Libbpf knows how to tailor BPF program code to a particular running kernel on the host. It looks at BPF program’s recorded BTF type and relocation information and matches them to a BTF information provided by the running kernel. Libbpf resolves and matches all the types and fields, updates necessary offsets and other relocatable data as needed to make sure that BPF program’s logic is correctly functioning for a specific kernel on the host. If everything checks out, you (BPF application developer) will get a BPF program, "custom tailored" to a kernel on target host as if your program was specifically compiled for it. But all that is achieved without paying the overhead of distributing Clang with your application and performing compilation in runtime on target host.
Kernel
Amazingly, the kernel doesn’t need many changes to support BPF CO-RE. Due to a good separation of concerns, after libbpf processed BPF program code, to kernel it looks like any other valid BPF program code. It is indistinguishable from a BPF program compiled right there on the host with up-to-date kernel headers. This means that BPF CO-RE doesn’t require bleeding-edge kernel functionality for a lot of its functionality and thus can be adapted more widely and much sooner.

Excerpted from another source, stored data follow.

-- ==== Sys2Proof/Machine/Events.lean ====
section
/-! DEFINITION. The commands of the event controller: pending bits, holdoffs, rings, coalescing (R747 to R760). -/

namespace Sys2Proof.Machine

/-- PEND_CLEAR (R747): a W1C write to word j of `PEND`. -/
def execPendClear (req word : Nat) (value : BitVec 32) (s : State) : Out :=
  onUnit (decide (req < 33) && decide (word < 32)) s (fun d =>
    if fullAccess req then
      d.put (R.EV_PEND word) ((BitVec.ofNat 32 (d.get (R.EV_PEND word))) &&& ~~~value).toNat
    else d)

/-- EVENT_HOLDOFF_END (R749): a holdoff ends; the raises it collected make one delivery, which opens the
next, unless a mask stands then. -/
def execEventHoldoffEnd (event : Nat) (s : State) : Out :=
  onUnit (decide (event < 1024)) s (fun d =>
    match Tab.get? d.ev.holds event with
    | none => d
    | some h =>
      let d := { d with ev := { d.ev with holds := Tab.erase d.ev.holds event } }
      if h.count = 0 || !d.evEnabled event then d
      else
        let d := d.deliver ⟨event, h.count, h.turn, h.detail, h.time, fatalEvent event⟩ (!fatalEvent event)
        if d.get (R.EVC_HOLDOFF event) = 0 then d
        else { d with ev := { d.ev with holds := Tab.set d.ev.holds event ⟨0, 0, 0, 0⟩ } })

/-- EVENT_RING_HEAD_WRITE (R753, R759): the word at 0x10 of ring r. -/
def Dev.eringHead (d : Dev) (r v : Nat) : Dev :=
  let head := bits v 31 16
  if 2 ^ d.get (R.ERING_SIZE_LOG2 r) ≤ head then d.wrange 0x100400 else d.put (R.ERING_HEAD r) head

def execEventRingHeadWrite (req ring : Nat) (value : BitVec 32) (s : State) : Out :=
  onUnit (decide (req < 33) && decide (ring < 32)) s (fun d =>
    if fullAccess req then d.eringHead ring value.toNat else d)

/-- A write to a configuration word of ring r (R759). -/
def Dev.eringConfig (d : Dev) (r off v : Nat) : Dev :=
  let en := d.on (R.ERING_EN r)
  if off = 0 then
    if en && d.get (R.ERING_BASE_LO r) ≠ v then d.wrange 0x100400 else d.put (R.ERING_BASE_LO r) v
  else if off = 4 then
    if en && d.get (R.ERING_BASE_HI r) ≠ v then d.wrange 0x100400 else d.put (R.ERING_BASE_HI r) v
  else if off = 8 then
    let size := bits v 4 0
    let set := tbit v 5
    if en && size ≠ d.get (R.ERING_SIZE_LOG2 r) then d.wrange 0x100400
    else if set && (decide (size < 4) || decide (16 < size) || d.get (R.ERING_BASE_LO r) % 4096 ≠ 0) then
      d.wrange 0x100400
    else
      let d := (d.put (R.ERING_SIZE_LOG2 r) size).put (R.ERING_EN r) (bit v 5)
      let d := (d.put (R.ERING_IRQ_EN r) (bit v 6)).put (R.ERING_VEC r) (bits v 17 7)
      if set && !en then
        let d := ((d.put (R.ERING_TAIL r) 0).put (R.ERING_HEAD r) 0).put (R.ERING_PHASE r) 1
        { d with ev := { d.ev with since := Tab.set d.ev.since r 0 } }
      else d
  else if off = 0xC then
    let n := bits v 8 0
    let us := bits v 18 9
    if n < 1 ∨ 256 < n ∨ 1000 < us then d.wrange 0x100400
    else (d.put (R.ERING_COAL_N r) n).put (R.ERING_COAL_US r) us
  else if off = 0x10 then d.eringHead r v
  else d

/-- EVENT_RING_CONFIG_WRITE. -/
def execEventRingConfigWrite (req ring offset : Nat) (value : BitVec 32) (s : State) : Out :=
  onUnit (decide (req < 33) && decide (ring < 32)) s (fun d =>
    if fullAccess req then d.eringConfig ring offset value.toNat else d)

/-- COAL_TIMEOUT (R704, R756): COAL_US µs have passed since the first entry after the last signal. -/
def execCoalTimeout (ring : CoalRing) (s : State) : Out :=
  match ring with
  | .completion c =>
    onUnit (decide (c < 256)) s (fun d =>
      if d.on (R.CQ_IRQ_EN c) && d.get (R.CQ_COAL_US c) ≠ 0 && Tab.getD d.q.since c 0 ≠ 0 then
        ({ d with q := { d.q with since := Tab.set d.q.since c 0 } }).msi (ringFn c) (d.get (R.CQ_VEC c))
      else d)
  | .event r =>
    onUnit (decide (r < 32)) s (fun d =>
      if d.on (R.ERING_IRQ_EN r) && d.get (R.ERING_COAL_US r) ≠ 0 && Tab.getD d.ev.since r 0 ≠ 0 then
        ({ d with ev := { d.ev with since := Tab.set d.ev.since r 0 } }).msi 0 (d.get (R.ERING_VEC r))
      else d)

/-! ### PCI Express configuration space and link (R676, R709, R710, R751, R867) -/

/-- Vectors of function f that are unmasked now leave the pending-bit array. -/
def Dev.releasePending (d : Dev) (fn : Nat) : Dev :=
  let ready := d.ev.pba.filter (fun k => k / 2048 = fn && !(fn ∈ d.ev.msixMask) && decide (k ∈ d.ev.unmasked))
  let d := { d with ev := { d.ev with pba := d.ev.pba.filter (fun k => !(k ∈ ready)) } }
  ready.foldl (fun d k => d.msi fn (k % 2048)) d

/-- A list with an element put in or taken out. -/
def putMember (l : List Nat) (x : Nat) (b : Bool) : List Nat :=
  if b then (if x ∈ l then l else x :: l) else l.filter (· ≠ x)

/-- CONFIGURATION_SPACE_WRITE (R676, R714, R751). -/
def execConfigurationSpaceWrite (w : CfgWrite) (s : State) : Out :=
  match w with
  | .numVfs n => .next (s.upd fun d => if n ≤ 31 then d.put R.QB_NUM_VFS n else d)
  | .vfEnable on => .next (s.upd fun d => { d with ev := { d.ev with vfEnable := on } })
  | .msixEnable fn on => onUnit (decide (fn < 32)) s (fun d =>
      ({ d with ev := { d.ev with msixEn := putMember d.ev.msixEn fn on } }).releasePending fn)
  | .msixFunctionMask fn on => onUnit (decide (fn < 32)) s (fun d =>
      ({ d with ev := { d.ev with msixMask := putMember d.ev.msixMask fn on } }).releasePending fn)
  | .busMaster fn on => onUnit (decide (fn < 32)) s (fun d =>
      { d with ev := { d.ev with busMaster := putMember d.ev.busMaster fn on } })
  | .msixVectorMask fn vec on => onUnit (decide (fn < 32) && decide (vec < 2048)) s (fun d =>
      ({ d with ev := { d.ev with unmasked := putMember d.ev.unmasked (fn * 2048 + vec) (!on) } }).releasePending fn)
  | .other fn => onUnit (decide (fn < 32)) s (fun d => d)

/-- The MSI-X table and enables of function f cleared. -/
def Dev.clearMsix (d : Dev) (f : Nat) : Dev :=
  { d with ev := { d.ev with
      msixEn := d.ev.msixEn.filter (· ≠ f), msixMask := d.ev.msixMask.filter (· ≠ f),
      busMaster := d.ev.busMaster.filter (· ≠ f),
      unmasked := d.ev.unmasked.filter (fun k => k / 2048 ≠ f),
      pba := d.ev.pba.filter (fun k => k / 2048 ≠ f) } }

/-- Queues of function f. -/
def queuesOf (f : Nat) : List Nat :=
  (List.range 32).map (fun i => 32 * f + i) ++ (if f = 0 then (List.range 8).map (fun i => 1024 + i) else [])

/-- Completion rings of function f. -/
def ringsOf (f : Nat) : List Nat := (List.range 8).map (fun i => 8 * f + i)

/-- A queue disabled at once, with nothing outstanding (R709, R710). -/
def Dev.killQueue (d : Dev) (q : Nat) : Dev :=
  if d.on (qEN q) || d.get (qSTATE q) ≠ 0 then ((d.put (qEN q) 0).put (qOUT q) 0).put (qSTATE q) 0 else d

/-- A completion ring disabled at once; what it held or was owed is discarded (R709, R711). -/
def Dev.killRing (d : Dev) (c : Nat) (owed : Bool) : Dev :=
  let held := Tab.getD d.q.held c []
  let d := if held ≠ [] || (owed && d.get (R.CQ_RESV c) ≠ 0) then d.ringDrop c else d
  let d := { d with q := { d.q with held := Tab.erase d.q.held c, since := Tab.erase d.q.since c } }
  if d.on (R.CQ_EN c) then ((d.put (R.CQ_EN c) 0).put (R.CQ_HELD c) 0).put (R.CQ_RESV c) 0 else d

/-- Every queue and ring of function f disabled, its started entries discarded without completions. -/
def Dev.killFunction (d : Dev) (f : Nat) (drop : Bool) : Dev :=
  let d := { d with q := { d.q with owed := d.q.owed.filter (fun o => queueFn o.queue ≠ f) } }
  let d := (queuesOf f).foldl (fun d q => d.killQueue q) d
  (ringsOf f).foldl (fun d c => d.killRing c drop) d

/-- FLR (R709): a function-level reset. -/
def execFlr (fn : Nat) (s : State) : Out :=
  onUnit (decide (fn < 32)) s (fun d =>
    let d := (d.killFunction fn true).clearMsix fn
    let d := if fn = 0 then { d with ev := { d.ev with vfEnable := false } } else d
    d.flagRaise R.QB_FLR 33)

/-- Loss of the PCIe link (R710). -/
def Dev.linkLoss (d : Dev) : Dev :=
  if d.on R.QB_LINK_UP then
    let d := (List.range 32).foldl (fun d f => d.killFunction f false) d
    let d := ((d.put R.QB_LINK_UP 0).put R.QB_SPEED 0).put R.QB_WIDTH 0
    d.flagRaise R.QB_LINK_DOWN 32
  else d

/-- PCIE_LINK_LOSS. -/
def execPcieLinkLoss (s : State) : Out := .next (s.upd Dev.linkLoss)

/-- PCIE_LINK_UP (R675, R714): the link has trained to a rate code and a width. -/
def execPcieLinkUp (speed width : Nat) (s : State) : Out :=
  onUnit (decide (1 ≤ speed) && decide (speed ≤ 6) && decide (1 ≤ width) && decide (width ≤ 16)) s (fun d =>
    let was := d.on R.QB_LINK_UP
    let d := ((d.put R.QB_LINK_UP 1).put R.QB_SPEED speed).put R.QB_WIDTH width
    let d := { d with pwr := { d.pwr with perst := false } }
    if was then d else d.raise 32)

/-- PCIE_PERST (R867): PCIE_PERST_N falls; the link is lost and configuration space takes its reset values. -/
def execPciePerst (s : State) : Out :=
  .next (s.upd fun d =>
    let d := d.linkLoss
    let d := { d with ev := { d.ev with
      vfEnable := false, msixEn := [], msixMask := [], busMaster := [], unmasked := [], pba := [] } }
    let d := { d with pwr := { d.pwr with perst := true } }
    d.put R.QB_NUM_VFS 0)

/-- AER_ERROR (R715): an error is logged. -/
def execAerError (uncorrectable : Bool) (s : State) : Out :=
  .next (s.upd fun d => if uncorrectable then d.raise 41 else d.raiseOnce 40)

end Sys2Proof.Machine
end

There will be some advanced scenarios that might require newer kernels, but those should be rare. We’ll discuss such scenarios when explaining user-facing mechanisms of BPF CO-RE in the next part, which goes into the details of user-facing API of BPF CO-RE.
BPF CO-RE: user-facing experience
Let's go through typical scenarios that real-world BPF applications have to
deal with and see how they are addressed with BPF CO-RE. As you’ll see below,
some portability issues (e.g., compatible struct layout differences) are
handled quite transparently and naturally, while others are handled more
explicitly, e.g., through if
/else
conditionals (as opposed to compile-time
#ifdef
/#else
constructs in BCC programs) and extra mechanisms provided by
BPF CO-RE.
Getting rid of kernel header dependency
In addition to using kernel’s BTF information for field relocations, it’s also possible to use it to generate a big header ("vmlinux.h") with all internal kernel types and avoid dependency on system-wide kernel headers altogether. You can get it with bpftool:
$ bpftool btf dump file /sys/kernel/btf/vmlinux format c > vmlinux.h
With vmlinux.h
at your hands, there is no need for all those #include <linux/sched.h>
, #include <linux/fs.h>
, etc, typically used in BPF
programs. You can now just #include "vmlinux.h"
and forget about
kernel-devel
package. This header contains all kernel types: those exposed
as part of UAPI, internal types available through kernel-devel
, and some
more internal kernel types not available anywhere else.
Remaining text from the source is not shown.